— YOUR TASK —
From the entries below, determine the number of lines that contain "aluOr". Give that number by itself.

==*==

-- ==== Sys2Proof/Machine/Alu.lean ====
section
/-! DEFINITION. The ALU and its ten instructions: spec/41_alu.md. -/

namespace Sys2Proof.Machine

/-- The ALU's operations (R56). `other` is any name outside the table: no instruction passes one, and
the contract answers it with UnsupportedOperation (R58, R84). DESIGN CHOICE (safe): the name is held as
a string (log entry 14). -/
inductive AluOp where
  | add | mul | cmp | and | or | xor | not | shl | shr | mod
  | other (name : String)
  deriving DecidableEq, Repr

/-- ADD (R59). -/
def aluAdd (a b : Byte) : Byte := mod256 (a.toNat + b.toNat)

/-- MUL: the low byte of the product (R60). -/
def aluMul (a b : Byte) : Byte := mod256 (a.toNat * b.toNat)

/-- AND (R62). -/
def aluAnd (a b : Byte) : Byte := a &&& b

/-- OR (R63). -/
def aluOr (a b : Byte) : Byte := a ||| b

/-- XOR (R64). -/
def aluXor (a b : Byte) : Byte := a ^^^ b

/-- NOT: `255 - a` (R65). -/
def aluNot (a : Byte) : Byte := mod256 (255 - a.toNat)

/-- SHL: the amount is the whole byte, not masked (R66). -/
def aluShl (a n : Byte) : Byte := mod256 (a.toNat * 2 ^ n.toNat)

/-- SHR: logical, the amount is the whole byte (R67). -/
def aluShr (a n : Byte) : Byte := mod256 (a.toNat / 2 ^ n.toNat)

/-- MOD for a divisor other than 0: the unsigned remainder (R68). -/
def aluMod (a b : Byte) : Byte := mod256 (a.toNat % b.toNat)

/-- The ALU's contract, `apply(operation, destination_register, source_register)` (R56, R57): every
operation but CMP writes its result to the destination and nothing else, CMP writes FL and no
register, MOD by 0 raises DivideByZero (R68), an operation outside the table UnsupportedOperation
(R58). NOT ignores the source (R65). -/
def aluApply (operation : AluOp) (d src : RegIndex) (s : State) : Raises State :=
  let a := s.readReg d
  let b := s.readReg src
  match operation with
  | .add => .ok (s.writeReg d (aluAdd a b))
  | .mul => .ok (s.writeReg d (aluMul a b))
  | .cmp => .ok (s.writeFlags (cmpFlags a b))
  | .and => .ok (s.writeReg d (aluAnd a b))
  | .or => .ok (s.writeReg d (aluOr a b))
  | .xor => .ok (s.writeReg d (aluXor a b))
  | .not => .ok (s.writeReg d (aluNot a))
  | .shl => .ok (s.writeReg d (aluShl a b))
  | .shr => .ok (s.writeReg d (aluShr a b))
  | .mod => if b = 0#8 then .error (.divisorRegister src) else .ok (s.writeReg d (aluMod a b))
  | .other name => .error (.operation name)

/-- An ALU instruction of format RR: A is checked before B, then the ALU is called (R56, R86). -/
def aluRR (operation : AluOp) (a b : Byte) (s : State) : Host.Outcome State Fault Refusal :=
  deliver s do
    let d ← regOperand a
    let src ← regOperand b
    let t ← aluApply operation d src s
    return t.advance 3

/-- MUL (R60). -/
def execMul (a b : Byte) (s : State) : Host.Outcome State Fault Refusal := aluRR .mul a b s

/-- ADD (R59). -/
def execAdd (a b : Byte) (s : State) : Host.Outcome State Fault Refusal := aluRR .add a b s

/-- CMP (R61). -/
def execCmp (a b : Byte) (s : State) : Host.Outcome State Fault Refusal := aluRR .cmp a b s

/-- AND (R62). -/
def execAnd (a b : Byte) (s : State) : Host.Outcome State Fault Refusal := aluRR .and a b s

/-- OR (R63). -/
def execOr (a b : Byte) (s : State) : Host.Outcome State Fault Refusal := aluRR .or a b s

/-- XOR (R64). -/
def execXor (a b : Byte) (s : State) : Host.Outcome State Fault Refusal := aluRR .xor a b s

/-- SHL (R66). -/
def execShl (a b : Byte) (s : State) : Host.Outcome State Fault Refusal := aluRR .shl a b s

/-- SHR (R67). -/
def execShr (a b : Byte) (s : State) : Host.Outcome State Fault Refusal := aluRR .shr a b s

/-- MOD (R68). -/
def execMod (a b : Byte) (s : State) : Host.Outcome State Fault Refusal := aluRR .mod a b s

/-- NOT (R65): format R; there is no source, so the destination stands in its place, which the ALU
ignores. DESIGN CHOICE (safe; log entry 14). -/
def execNot (a : Byte) (s : State) : Host.Outcome State Fault Refusal :=
  deliver s do
    let d ← regOperand a
    let t ← aluApply .not d d s
    return t.advance 2

end Sys2Proof.Machine
end

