-- ==== Sys2Proof/Machine/Dispatch.lean ====
section
/-! DEFINITION. The handler of each instruction: spec/30_encoding.md R50. -/

namespace Sys2Proof.Machine

def exec (i : Instr) (s : State) : Host.Outcome State Fault Refusal :=
  match i with
  | .ldi a imm => Sys2Proof.Machine.execLdi a imm s
  | .prn a => Sys2Proof.Machine.execPrn a s
  | .hlt => Sys2Proof.Machine.execHlt s
  | .mul a b => Sys2Proof.Machine.execMul a b s
  | .add a b => Sys2Proof.Machine.execAdd a b s
  | .push a => Sys2Proof.Machine.execPush a s
  | .pop a => Sys2Proof.Machine.execPop a s
  | .call a => Sys2Proof.Machine.execCall a s
  | .ret => Sys2Proof.Machine.execRet s
  | .cmp a b => Sys2Proof.Machine.execCmp a b s
  | .jmp a => Sys2Proof.Machine.execJmp a s
  | .jeq a => Sys2Proof.Machine.execJeq a s
  | .jne a => Sys2Proof.Machine.execJne a s
  | .and a b => Sys2Proof.Machine.execAnd a b s
  | .or a b => Sys2Proof.Machine.execOr a b s
  | .xor a b => Sys2Proof.Machine.execXor a b s
  | .shl a b => Sys2Proof.Machine.execShl a b s
  | .shr a b => Sys2Proof.Machine.execShr a b s
  | .mod a b => Sys2Proof.Machine.execMod a b s
  | .not a => Sys2Proof.Machine.execNot a s

end Sys2Proof.Machine
end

==*==

— WRITTEN REPLY —
2